-- ==== Sys2Proof/Machine/Sampling.lean ====
section
/-! DEFINITION. The sampling instructions CTOP to SACC (R176, R225-R230) and the pipeline of SPICK (R306-R308). -/

namespace Sys2Proof.Machine

/-! ## Candidates (R225) -/

/-- A logit's value from its FP32 bits. -/
def logitOf (b : Nat) : Fl := Sys2Proof.Machine.decode f32 b

/-- The list order of R225: `logit` descending, then `token` ascending. A candidate is (token, FP32 bits). -/
def candBefore (a b : Nat × Nat) : Bool :=
  (logitOf b.2).lt (logitOf a.2) || ((logitOf a.2).eq (logitOf b.2) && decide (a.1 < b.1))

/-- Insert a candidate in list order. -/
def candInsert (x : Nat × Nat) : List (Nat × Nat) → List (Nat × Nat)
  | [] => [x]
  | y :: t => if candBefore x y then x :: y :: t else y :: candInsert x t

/-- Merge candidates into an ordered list and keep the best k (R226, R228). -/
def candMerge (k : Nat) (l new : List (Nat × Nat)) : List (Nat × Nat) :=
  (new.foldl (fun l x => candInsert x l) l).take k

/-- A logit that becomes a candidate: neither NaN nor −∞. -/
def candOk (b : Nat) : Bool := !nan32 b && b != 0xFF800000

/-- `k` of the slot-parameter table for a sample slot; 0 means 256 (R226, R300). -/
def Plan.ctopK (p : Plan) (slot : Nat) : Nat :=
  match p.samples.drop slot with
  | (k, _, _) :: _ => if k = 0 then 256 else k
  | [] => 256

/-- The plan of the core's instance. -/
def State.planOf (s : State) (k : Core) : Plan := match k.inst with
  | some i => (s.inst i.val).plan
  | none => {}

/-- CTOP (R226): merge the logits of m registers into the candidate buffer. -/
def execCtop (c : CoreId) (g : Guard) (f : SampF) (s : State) : Out :=
  issueOut s c g 0xD0
    (f.q == 0#3 && f.group == 0#6 && specOk f.rd.toNat && decide (f.k.toNat ≤ 256) &&
      decide (f.fs.toNat + f.mcount.toNat + 1 ≤ 64)) false [] fun k =>
    let m := f.mcount.toNat + 1
    let slot := f.imm13.toNat
    let old := k.cand.getD ⟨slot, [], false⟩
    if old.slot ≠ slot ∧ !old.cands.isEmpty then .fail 6
    else
      let kk := if f.k = 0#9 then (s.planOf k).ctopK slot else f.k.toNat
      let base := (s.readReg k f.rd.toNat).toNat
      let lanes := ((List.range m).flatMap fun j =>
        (List.range 128).map fun i => (base + 128 * j + i, lane32 (k.freg (f.fs.toNat + j)) i))
      let new := lanes.filter fun x => decide (x.1 < 2 ^ 24) && candOk x.2
      let nan := lanes.any fun x => decide (x.1 < 2 ^ 24) && nan32 x.2
      let t := old.taint || k.itaint || nan || (List.range m).any fun j => k.ftaintOf (f.fs.toNat + j)
      .done (s.setCore c { k with cand := some ⟨slot, candMerge kk old.cands new, t⟩ })

/-- A candidate as 8 bytes (R225). -/
def candBytes (x : Nat × Nat) : List Byte := leBytes 4 x.1 ++ leBytes 4 x.2

/-- The `addr` of a candidate packet: bits [23:22] = 0b11 (R227). -/
def candAddr : Nat := 0xC00000

/-- CSEND (R227): send the candidate buffer along tree `group` and empty it. -/
def execCsend (c : CoreId) (g : Guard) (f : SampF) (s : State) : Out :=
  issueOut s c g 0xD1 (f.fs == 0#6 && f.rd == 0#6 && f.mcount == 0#9 && f.k == 0#9) false [] fun k =>
    let slot := f.imm13.toNat
    let q := f.q.toNat
    let b := k.cand.getD ⟨slot, [], false⟩
    if b.slot ≠ slot then .fail 6
    else if !k.roomFor q 1 then .trap { code := 6, queue := q }
    else
      let bytes := b.cands.flatMap candBytes
      let k1 := (k.reserve q (.word none)).postWord q k.nextId (complWord slot 0 3 false bytes.length)
      .done ((s.setCore c { k1 with cand := none }).inject c portL
        { s.packetFrom c 3 1 with group := f.group.toNat, tag := slot, taint := b.taint, addr := candAddr,
                                  payload := bytes })

/-! ## The pipeline (R306-R308) -/

/-- The sampling state of a draw. -/
structure DrawState where
  temperature : Fl
  topP : Fl
  minP : Fl
  rep : Fl
  freq : Fl
  topK : Nat
  seed : Word64
  /-- tokens of the penalty window -/
  window : List Nat
  pos : Nat
deriving DecidableEq, Repr

/-- The reciprocal rounded to nearest, ties to even, into FP32 (R306). -/
def recip32 (x : Fl) : Fl :=
  match x with
  | .fin n m e => if m = 0 then .inf n else
      let b := roundRat f32 1 m (-e)
      Sys2Proof.Machine.decode f32 (b + if n then f32.signBit else 0)
  | .inf n => .fin n 0 0
  | .nan => .nan

/-- Step 1: the penalised logit of a candidate. -/
def penalise (d : DrawState) (x : Nat × Nat) : Nat × Nat :=
  let n := d.window.count x.1
  if n = 0 then x
  else
    let l := logitOf x.2
    let l := if Fl.zero.lt l then r32 (l.mul (recip32 d.rep)) else r32 (l.mul d.rep)
    (x.1, roundTo f32 (l.sub (r32 (d.freq.mul (.ofNat n)))))

/-- Step 6: how many candidates top-p keeps. -/
def topPKeep (lim : Fl) : Fl → List Fl → Nat
  | _, [] => 0
  | t, w :: ws =>
    let t := r32 (t.add w)
    if lim.le t then 1 else 1 + topPKeep lim t ws

/-- Step 7: the index of the drawn candidate. -/
def drawIndex (th : Fl) : Fl → List Fl → Nat
  | _, [] => 0
  | _, [_] => 0
  | a, w :: ws =>
    let a := r32 (a.add w)
    if th.lt a then 0 else 1 + drawIndex th a ws

/-- The draw of R307: the token, and whether its penalties were inexact (R308). -/
def spickDraw (d : DrawState) (cands : List (Nat × Nat)) : Nat × Bool :=
  let l256 := (cands.drop 255).head?
  let c := candMerge 256 [] (cands.map (penalise d))
  let inexact := fun keep : Nat => match l256 with
    | some x => (c.take keep).any fun y => (logitOf y.2).lt (logitOf x.2)
    | none => false
  match c with
  | [] => (0, false)
  | c0 :: _ =>
    if d.temperature.isZero then (c0.1, inexact 1)
    else
      let n := c.length
      let kk := if d.topK = 0 then n else min d.topK n
      let rtemp := recip32 d.temperature
      let w := (c.take kk).map fun x => fexp (r32 ((r32 ((logitOf x.2).sub (logitOf c0.2))).mul rtemp))
      let w := if Fl.zero.lt d.minP then w.takeWhile fun x => d.minP.le x else w
      let w := if d.topP.lt Fl.one then w.take (topPKeep (r32 (d.topP.mul (seqsum w))) Fl.zero w) else w
      let u := (rng d.seed (BitVec.ofNat 64 (d.pos + 1)) 0x0100000000000000#64).toNat / 2 ^ 40 % 2 ^ 24
      let th := r32 ((Fl.scale (.ofNat u) (-24)).mul (seqsum w))
      ((c.getD (drawIndex th Fl.zero w) c0).1, inexact w.length)

/-- The tokens at the positions up to a row's, oldest first: the sequence's tokens, cut or extended by the step's rows of that
sequence (R306). -/
def rowWindow (q : Seq) (rows : List PlanRow) (r : PlanRow) : List Nat :=
  let mine := rows.filter fun x => x.handle == r.handle && decide (q.tokens.length ≤ x.position) &&
    decide (x.position ≤ r.position) && x.kind != 3
  q.tokens.take (r.position + 1) ++ mine.map (·.token)

/-- The request that runs on a sequence. -/
def State.reqOn (s : State) (q : Nat) : Option Req :=
  s.reqs.find? fun r => r.final.isNone && decide (r.seq = some q)

/-- Greedy sampling with no penalty. -/
def greedyState : DrawState :=
  { temperature := Fl.zero, topP := Fl.one, minP := Fl.zero, rep := Fl.one, freq := Fl.zero, topK := 0, seed := 0,
    window := [], pos := 0 }

/-- The sampling state of a sample slot; a slot with no entry of the step, and a draft-head row, draw greedily (R300,
R313). -/
def State.drawOf (s : State) (p : Plan) (slot : Nat) : DrawState :=
  match p.samples.drop slot with
  | (_, row, h) :: _ =>
    match p.rows.drop row with
    | r :: _ =>
      if r.kind = 3 then greedyState
      else
        match s.reqOn (h % 65536) with
        | some rq =>
          match rq.params with
          | some b =>
            let w := rowWindow (mapGet (fun _ => {}) s.seqs (h % 65536)) p.rows r
            { temperature := logitOf b.temperature.toNat, topP := logitOf b.topP.toNat, minP := logitOf b.minP.toNat,
              rep := logitOf b.repPenalty.toNat, freq := logitOf b.freqPenalty.toNat, topK := b.topK,
              seed := BitVec.ofNat 64 rq.seed, window := w.drop (w.length - b.penaltyWindow), pos := r.position }
          | none => greedyState
        | none => greedyState
    | [] => greedyState
  | [] => greedyState

/-- The selector's merge entry of a slot. -/
def Core.mergeOf (k : Core) (slot : Nat) : CandBuf :=
  (k.merge.find? fun b => b.slot == slot).getD ⟨slot, [], false⟩

/-- What SPICK does with a ready, good arrival: draw, write `rd`, free the entry, keep the token for the scheduler, and count
an inexact draw (R229, R308). -/
def spickGo (s : State) (c : Nat) (k : Core) (f : SampF) (w : Word64) : Res :=
  let slot := f.imm13.toNat
  let b := k.mergeOf slot
  let d := if b.cands.isEmpty then (0, false) else spickDraw (s.drawOf (s.planOf k) slot) b.cands
  let t := b.taint || wTaint w || k.itaint || b.cands.isEmpty
  let k1 := (k.popHead f.q.toNat).writeReg f.rd.toNat (BitVec.ofNat 32 (d.1 % 2 ^ 24 + b2n t * 2 ^ 31))
  let s := s.setCore c { k1 with
    merge := k1.merge.filter fun b => b.slot != slot
    picks := mapSet (fun _ => 0) k1.picks slot (d.1 % 2 ^ 24 + 1 + b2n t * 2 ^ 31 + b2n d.2 * 2 ^ 32) }
  .done (if d.2 then s.bump (K.penaltyInexact k.logInst) 64 1 else s)

/-- SPICK (R229): wait for the slot's arrival at the head of `q`, then choose its token; selector only. -/
def execSpick (c : CoreId) (g : Guard) (f : SampF) (s : State) : Out :=
  issueOut s c g 0xD2
    (f.fs == 0#6 && f.mcount == 0#9 && f.k == 0#9 && f.group == 0#6 && specOk f.rd.toNat) (!specWritable f.rd.toNat) []
    fun k =>
    let q := f.q.toNat
    match k.queue q with
    | [] => .trap { code := 6, queue := q }
    | e :: _ =>
      match e.kind with
      | .bolts (some _) => .trap { code := 6, queue := q }
      | .bolts none | .word none => if k.selector then .wait s else .fail 0xA
      | .word (some w) =>
        if wStatus w ≠ 0 then .trapIn (s.setCore c (k.popHead q)) { code := 5, status := wStatus w, queue := q }
        else if wSource w ≠ 4 ∨ wTag w ≠ f.imm13.toNat then .trap { code := 6, queue := q }
        else if !k.selector then .fail 0xA
        else spickGo s c k f w

/-- The sample slots of the verification that starts at a slot, each with its row's input token; none when no
verification starts there (R311). -/
def Plan.verifyAt (p : Plan) (slot : Nat) : List (Nat × Nat) :=
  match p.samples.drop slot with
  | (_, row, h) :: _ =>
    match p.rows.drop row with
    | r :: _ =>
      if r.kind = 2 ∧ r.index = 0 then
        (p.rows.filter fun x => x.kind == 2 && x.handle == h).map fun x => (x.sample, x.token)
      else []
    | [] => []
  | [] => []

/-- The chosen token of a sample slot, once its SPICK has written it. -/
def Core.pickOf (k : Core) (slot : Nat) : Option Nat :=
  let v := mapGet (fun _ => 0) k.picks slot
  if bits v 24 0 = 0 then none else some (bits v 24 0 - 1)

/-- The number of leading drafts that equal the token chosen one row before (R312). -/
def acceptCount : Option Nat → List (Option Nat × Nat) → Nat
  | _, [] => 0
  | prev, (ch, d) :: t => if prev = some d then 1 + acceptCount ch t else 0

/-- The accepted count of a verification given as (sample slot, input token) rows. -/
def Core.accepted (k : Core) (v : List (Nat × Nat)) : Nat :=
  match v with
  | [] => 0
  | (s0, _) :: t => acceptCount (k.pickOf s0) (t.map fun x => (k.pickOf x.1, x.2))

/-- SACC (R230): the accepted drafts of the verification that starts at the slot; selector only. -/
def execSacc (c : CoreId) (g : Guard) (f : SampF) (s : State) : Out :=
  issueOut s c g 0xD3
    (f.fs == 0#6 && f.mcount == 0#9 && f.q == 0#3 && f.group == 0#6 && f.k == 0#9 && specOk f.rd.toNat)
    (!specWritable f.rd.toNat) [] fun k =>
    if !k.selector then .fail 0xA
    else
      let v := (s.planOf k).verifyAt f.imm13.toNat
      if v.any fun x => (k.pickOf x.1).isNone then .wait s
      else .done (s.setCore c (k.writeReg f.rd.toNat (BitVec.ofNat 32 (k.accepted v))))

end Sys2Proof.Machine
end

------------------------------------

_Task instructions_: Among the records above, a stretch begins at the line containing "if n = 0 then x" and ends at the line containing "top-p keeps. -/". Restate that stretch word for word, and nothing else.

_Your response_:
  if n = 0 then x
  else
    let l := logitOf x.2
    let l := if Fl.zero.lt l then r32 (l.mul (recip32 d.rep)) else r32 (l.mul d.rep)
    (x.1, roundTo f32 (l.sub (r32 (d.freq.mul (.ofNat n)))))

/-- Step 6: how many candidates top-p keeps. -/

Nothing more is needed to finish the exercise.